From: Buckley, Ronan
Sent: Tuesday, June 25, 2019 11:21 AM
To: Slurm User Community List; slurm-users-bounces at lists.schedmd.com
Subject: RE: [slurm-users] Slurm: Socket timed out on send/recv operation - slurm 17.02.2
Hi,
I can reproduce the problem by submitting a job array of 700+.

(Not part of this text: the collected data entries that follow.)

/-! ### keepRecord -/

@[simp] theorem keepRecord_pending (s : State) (r : FaultRec) : (keepRecord s r).pending = s.pending := by unfold keepRecord; dsimp only; split <;> rfl
@[simp] theorem keepRecord_out (s : State) (r : FaultRec) : (keepRecord s r).out = s.out := by unfold keepRecord; dsimp only; split <;> rfl
@[simp] theorem keepRecord_draws (s : State) (r : FaultRec) : (keepRecord s r).draws = s.draws := by unfold keepRecord; dsimp only; split <;> rfl
@[simp] theorem keepRecord_clock (s : State) (r : FaultRec) : (keepRecord s r).clock = s.clock := by unfold keepRecord; dsimp only; split <;> rfl
@[simp] theorem keepRecord_phys (s : State) (r : FaultRec) : (keepRecord s r).phys = s.phys := by unfold keepRecord; dsimp only; split <;> rfl
@[simp] theorem keepRecord_tiles (s : State) (r : FaultRec) : (keepRecord s r).tiles = s.tiles := by unfold keepRecord; dsimp only; split <;> rfl
@[simp] theorem keepRecord_stitch (s : State) (r : FaultRec) : (keepRecord s r).stitch = s.stitch := by unfold keepRecord; dsimp only; split <;> rfl
@[simp] theorem keepRecord_hbm (s : State) (r : FaultRec) : (keepRecord s r).hbm = s.hbm := by unfold keepRecord; dsimp only; split <;> rfl
@[simp] theorem keepRecord_fabric (s : State) (r : FaultRec) : (keepRecord s r).fabric = s.fabric := by unfold keepRecord; dsimp only; split <;> rfl
@[simp] theorem keepRecord_router (s : State) (r : FaultRec) : (keepRecord s r).router = s.router := by unfold keepRecord; dsimp only; split <;> rfl
@[simp] theorem keepRecord_optics (s : State) (r : FaultRec) : (keepRecord s r).optics = s.optics := by unfold keepRecord; dsimp only; split <;> rfl
@[simp] theorem keepRecord_lanes (s : State) (r : FaultRec) : (keepRecord s r).lanes = s.lanes := by unfold keepRecord; dsimp only; split <;> rfl
@[simp] theorem keepRecord_plan (s : State) (r : FaultRec) : (keepRecord s r).plan = s.plan := by unfold keepRecord; dsimp only; split <;> rfl
@[simp] theorem keepRecord_last (s : State) (r : FaultRec) : (keepRecord s r).last = s.last := by unfold keepRecord; dsimp only; split <;> rfl
@[simp] theorem keepRecord_queues (s : State) (r : FaultRec) : (keepRecord s r).queues = s.queues := by unfold keepRecord; dsimp only; split <;> rfl
@[simp] theorem keepRecord_power (s : State) (r : FaultRec) : (keepRecord s r).power = s.power := by unfold keepRecord; dsimp only; split <;> rfl
@[simp] theorem keepRecord_pkg (s : State) (r : FaultRec) : (keepRecord s r).pkg = s.pkg := by unfold keepRecord; dsimp only; split <;> rfl
@[simp] theorem keepRecord_tenancy (s : State) (r : FaultRec) : (keepRecord s r).tenancy = s.tenancy := by unfold keepRecord; dsimp only; split <;> rfl
@[simp] theorem keepRecord_mgmt (s : State) (r : FaultRec) : (keepRecord s r).mgmt = s.mgmt := by unfold keepRecord; dsimp only; split <;> rfl
@[simp] theorem keepRecord_reset' (s : State) (r : FaultRec) : (keepRecord s r).reset' = s.reset' := by unfold keepRecord; dsimp only; split <;> rfl

/-! ### tileError -/

@[simp] theorem tileError_pending (s : State) (p c : Nat) : (tileError s p c).pending = s.pending := rfl
@[simp] theorem tileError_out (s : State) (p c : Nat) : (tileError s p c).out = s.out := rfl
@[simp] theorem tileError_draws (s : State) (p c : Nat) : (tileError s p c).draws = s.draws := rfl
@[simp] theorem tileError_clock (s : State) (p c : Nat) : (tileError s p c).clock = s.clock := rfl
@[simp] theorem tileError_phys (s : State) (p c : Nat) : (tileError s p c).phys = s.phys := rfl
@[simp] theorem tileError_tiles (s : State) (p c : Nat) : (tileError s p c).tiles = s.tiles := rfl
@[simp] theorem tileError_stitch (s : State) (p c : Nat) : (tileError s p c).stitch = s.stitch := rfl
@[simp] theorem tileError_hbm (s : State) (p c : Nat) : (tileError s p c).hbm = s.hbm := rfl
@[simp] theorem tileError_fabric (s : State) (p c : Nat) : (tileError s p c).fabric = s.fabric := rfl
@[simp] theorem tileError_router (s : State) (p c : Nat) : (tileError s p c).router = s.router := rfl
@[simp] theorem tileError_optics (s : State) (p c : Nat) : (tileError s p c).optics = s.optics := rfl
@[simp] theorem tileError_lanes (s : State) (p c : Nat) : (tileError s p c).lanes = s.lanes := rfl
@[simp] theorem tileError_plan (s : State) (p c : Nat) : (tileError s p c).plan = s.plan := rfl
@[simp] theorem tileError_last (s : State) (p c : Nat) : (tileError s p c).last = s.last := rfl
@[simp] theorem tileError_queues (s : State) (p c : Nat) : (tileError s p c).queues = s.queues := rfl
@[simp] theorem tileError_power (s : State) (p c : Nat) : (tileError s p c).power = s.power := rfl
@[simp] theorem tileError_pkg (s : State) (p c : Nat) : (tileError s p c).pkg = s.pkg := rfl
@[simp] theorem tileError_tenancy (s : State) (p c : Nat) : (tileError s p c).tenancy = s.tenancy := rfl
@[simp] theorem tileError_mgmt (s : State) (p c : Nat) : (tileError s p c).mgmt = s.mgmt := rfl
@[simp] theorem tileError_reset' (s : State) (p c : Nat) : (tileError s p c).reset' = s.reset' := rfl
@[simp] theorem tileError_faults (s : State) (p c : Nat) : (tileError s p c).faults = s.faults := rfl
@[simp] theorem tileError_trace (s : State) (p c : Nat) : (tileError s p c).trace = s.trace := rfl

/-! ### raise -/

@[simp] theorem raise_pending (s : State) (e : Event) : (raise s e).pending = s.pending := by unfold raise; dsimp only; repeat' (split <;> try simp)
@[simp] theorem raise_out (s : State) (e : Event) : (raise s e).out = s.out := by unfold raise; dsimp only; repeat' (split <;> try simp)
@[simp] theorem raise_draws (s : State) (e : Event) : (raise s e).draws = s.draws := by unfold raise; dsimp only; repeat' (split <;> try simp)
@[simp] theorem raise_clock (s : State) (e : Event) : (raise s e).clock = s.clock := by unfold raise; dsimp only; repeat' (split <;> try simp)
@[simp] theorem raise_phys (s : State) (e : Event) : (raise s e).phys = s.phys := by unfold raise; dsimp only; repeat' (split <;> try simp)
@[simp] theorem raise_tiles (s : State) (e : Event) : (raise s e).tiles = s.tiles := by unfold raise; dsimp only; repeat' (split <;> try simp)
@[simp] theorem raise_stitch (s : State) (e : Event) : (raise s e).stitch = s.stitch := by unfold raise; dsimp only; repeat' (split <;> try simp)
@[simp] theorem raise_hbm (s : State) (e : Event) : (raise s e).hbm = s.hbm := by unfold raise; dsimp only; repeat' (split <;> try simp)
@[simp] theorem raise_fabric (s : State) (e : Event) : (raise s e).fabric = s.fabric := by unfold raise; dsimp only; repeat' (split <;> try simp)
@[simp] theorem raise_router (s : State) (e : Event) : (raise s e).router = s.router := by unfold raise; dsimp only; repeat' (split <;> try simp)
@[simp] theorem raise_optics (s : State) (e : Event) : (raise s e).optics = s.optics := by unfold raise; dsimp only; repeat' (split <;> try simp)
@[simp] theorem raise_lanes (s : State) (e : Event) : (raise s e).lanes = s.lanes := by unfold raise; dsimp only; repeat' (split <;> try simp)
@[simp] theorem raise_plan (s : State) (e : Event) : (raise s e).plan = s.plan := by unfold raise; dsimp only; repeat' (split <;> try simp)
@[simp] theorem raise_last (s : State) (e : Event) : (raise s e).last = s.last := by unfold raise; dsimp only; repeat' (split <;> try simp)
@[simp] theorem raise_queues (s : State) (e : Event) : (raise s e).queues = s.queues := by unfold raise; dsimp only; repeat' (split <;> try simp)
@[simp] theorem raise_power (s : State) (e : Event) : (raise s e).power = s.power := by unfold raise; dsimp only; repeat' (split <;> try simp)
@[simp] theorem raise_pkg (s : State) (e : Event) : (raise s e).pkg = s.pkg := by unfold raise; dsimp only; repeat' (split <;> try simp)
@[simp] theorem raise_tenancy (s : State) (e : Event) : (raise s e).tenancy = s.tenancy := by unfold raise; dsimp only; repeat' (split <;> try simp)
@[simp] theorem raise_reset' (s : State) (e : Event) : (raise s e).reset' = s.reset' := by unfold raise; dsimp only; repeat' (split <;> try simp)

/-! ### notice -/

@[simp] theorem notice_pending (s : State) (c k u d : Nat) : (notice s c k u d).pending = s.pending := by unfold notice; simp
@[simp] theorem notice_out (s : State) (c k u d : Nat) : (notice s c k u d).out = s.out := by unfold notice; simp
@[simp] theorem notice_draws (s : State) (c k u d : Nat) : (notice s c k u d).draws = s.draws := by unfold notice; simp
@[simp] theorem notice_clock (s : State) (c k u d : Nat) : (notice s c k u d).clock = s.clock := by unfold notice; simp
@[simp] theorem notice_phys (s : State) (c k u d : Nat) : (notice s c k u d).phys = s.phys := by unfold notice; simp
@[simp] theorem notice_tiles (s : State) (c k u d : Nat) : (notice s c k u d).tiles = s.tiles := by unfold notice; simp
@[simp] theorem notice_stitch (s : State) (c k u d : Nat) : (notice s c k u d).stitch = s.stitch := by unfold notice; simp
@[simp] theorem notice_hbm (s : State) (c k u d : Nat) : (notice s c k u d).hbm = s.hbm := by unfold notice; simp
@[simp] theorem notice_fabric (s : State) (c k u d : Nat) : (notice s c k u d).fabric = s.fabric := by unfold notice; simp
@[simp] theorem notice_router (s : State) (c k u d : Nat) : (notice s c k u d).router = s.router := by unfold notice; simp
@[simp] theorem notice_optics (s : State) (c k u d : Nat) : (notice s c k u d).optics = s.optics := by unfold notice; simp
@[simp] theorem notice_lanes (s : State) (c k u d : Nat) : (notice s c k u d).lanes = s.lanes := by unfold notice; simp
@[simp] theorem notice_plan (s : State) (c k u d : Nat) : (notice s c k u d).plan = s.plan := by unfold notice; simp
@[simp] theorem notice_last (s : State) (c k u d : Nat) : (notice s c k u d).last = s.last := by unfold notice; simp
@[simp] theorem notice_queues (s : State) (c k u d : Nat) : (notice s c k u d).queues = s.queues := by unfold notice; simp
@[simp] theorem notice_power (s : State) (c k u d : Nat) : (notice s c k u d).power = s.power := by unfold notice; simp
@[simp] theorem notice_pkg (s : State) (c k u d : Nat) : (notice s c k u d).pkg = s.pkg := by unfold notice; simp
@[simp] theorem notice_tenancy (s : State) (c k u d : Nat) : (notice s c k u d).tenancy = s.tenancy := by unfold notice; simp
@[simp] theorem notice_reset' (s : State) (c k u d : Nat) : (notice s c k u d).reset' = s.reset' := by unfold notice; simp

/-! ### semAdd -/

@[simp] theorem semAdd_pending (s : State) (j v : Nat) : (semAdd s j v).pending = s.pending := by unfold semAdd; dsimp only; split <;> simp
@[simp] theorem semAdd_out (s : State) (j v : Nat) : (semAdd s j v).out = s.out := by unfold semAdd; dsimp only; split <;> simp
@[simp] theorem semAdd_regs (s : State) (j v : Nat) : (semAdd s j v).regs = s.regs := by unfold semAdd; dsimp only; split <;> simp
@[simp] theorem semAdd_draws (s : State) (j v : Nat) : (semAdd s j v).draws = s.draws := by unfold semAdd; dsimp only; split <;> simp
@[simp] theorem semAdd_clock (s : State) (j v : Nat) : (semAdd s j v).clock = s.clock := by unfold semAdd; dsimp only; split <;> simp
@[simp] theorem semAdd_tiles (s : State) (j v : Nat) : (semAdd s j v).tiles = s.tiles := by unfold semAdd; dsimp only; split <;> simp
@[simp] theorem semAdd_stitch (s : State) (j v : Nat) : (semAdd s j v).stitch = s.stitch := by unfold semAdd; dsimp only; split <;> simp
@[simp] theorem semAdd_fabric (s : State) (j v : Nat) : (semAdd s j v).fabric = s.fabric := by unfold semAdd; dsimp only; split <;> simp
@[simp] theorem semAdd_router (s : State) (j v : Nat) : (semAdd s j v).router = s.router := by unfold semAdd; dsimp only; split <;> simp
@[simp] theorem semAdd_optics (s : State) (j v : Nat) : (semAdd s j v).optics = s.optics := by unfold semAdd; dsimp only; split <;> simp
@[simp] theorem semAdd_lanes (s : State) (j v : Nat) : (semAdd s j v).lanes = s.lanes := by unfold semAdd; dsimp only; split <;> simp
@[simp] theorem semAdd_plan (s : State) (j v : Nat) : (semAdd s j v).plan = s.plan := by unfold semAdd; dsimp only; split <;> simp
@[simp] theorem semAdd_last (s : State) (j v : Nat) : (semAdd s j v).last = s.last := by unfold semAdd; dsimp only; split <;> simp
@[simp] theorem semAdd_power (s : State) (j v : Nat) : (semAdd s j v).power = s.power := by unfold semAdd; dsimp only; split <;> simp
@[simp] theorem semAdd_pkg (s : State) (j v : Nat) : (semAdd s j v).pkg = s.pkg := by unfold semAdd; dsimp only; split <;> simp
@[simp] theorem semAdd_tenancy (s : State) (j v : Nat) : (semAdd s j v).tenancy = s.tenancy := by unfold semAdd; dsimp only; split <;> simp
@[simp] theorem semAdd_mgmt (s : State) (j v : Nat) : (semAdd s j v).mgmt = s.mgmt := by unfold semAdd; dsimp only; split <;> simp
@[simp] theorem semAdd_reset' (s : State) (j v : Nat) : (semAdd s j v).reset' = s.reset' := by unfold semAdd; dsimp only; split <;> simp
@[simp] theorem semAdd_faults (s : State) (j v : Nat) : (semAdd s j v).faults = s.faults := by unfold semAdd; dsimp only; split <;> simp
@[simp] theorem semAdd_trace (s : State) (j v : Nat) : (semAdd s j v).trace = s.trace := by unfold semAdd; dsimp only; split <;> simp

The slurmctld log file is also regularly outputting:
[2019-06-25T11:35:31.159] sched: 157 pending RPCs at cycle end, consider configuring max_rpc_cnt
[2019-06-25T11:35:43.007] sched: 193 pending RPCs at cycle end, consider configuring max_rpc_cnt
[2019-06-25T11:36:56.517] backfill: 256 pending RPCs at cycle end, consider configuring max_rpc_cnt
[2019-06-25T11:37:29.620] backfill: 256 pending RPCs at cycle end, consider configuring max_rpc_cnt
[2019-06-25T11:37:45.429] sched: 161 pending RPCs at cycle end, consider configuring max_rpc_cnt
[2019-06-25T11:38:00.472] backfill: 256 pending RPCs at cycle end, consider configuring max_rpc_cnt
The max_rpc_cnt is currently set to its default of zero.
Rgds
Ronan
From: slurm-users <slurm-users-bounces at lists.schedmd.com<mailto:slurm-users-bounces at lists.schedmd.com>> On Behalf Of Marcelo Garcia
Sent: Tuesday, June 25, 2019 10:35 AM
To: Slurm User Community List
Subject: Re: [slurm-users] Slurm: Socket timed out on send/recv operation - slurm 17.02.2
[EXTERNAL EMAIL]
Hi
It seems a problem we discussed a few days ago:
https://lists.schedmd.com/pipermail/slurm-users/2019-June/003524.html
But in that thread I thinking we were using slurm with workflow managers. It's interesting that you have the problem after adding the second server and with NFS share. Do you have this problem randomly or it's always happening on your jobs?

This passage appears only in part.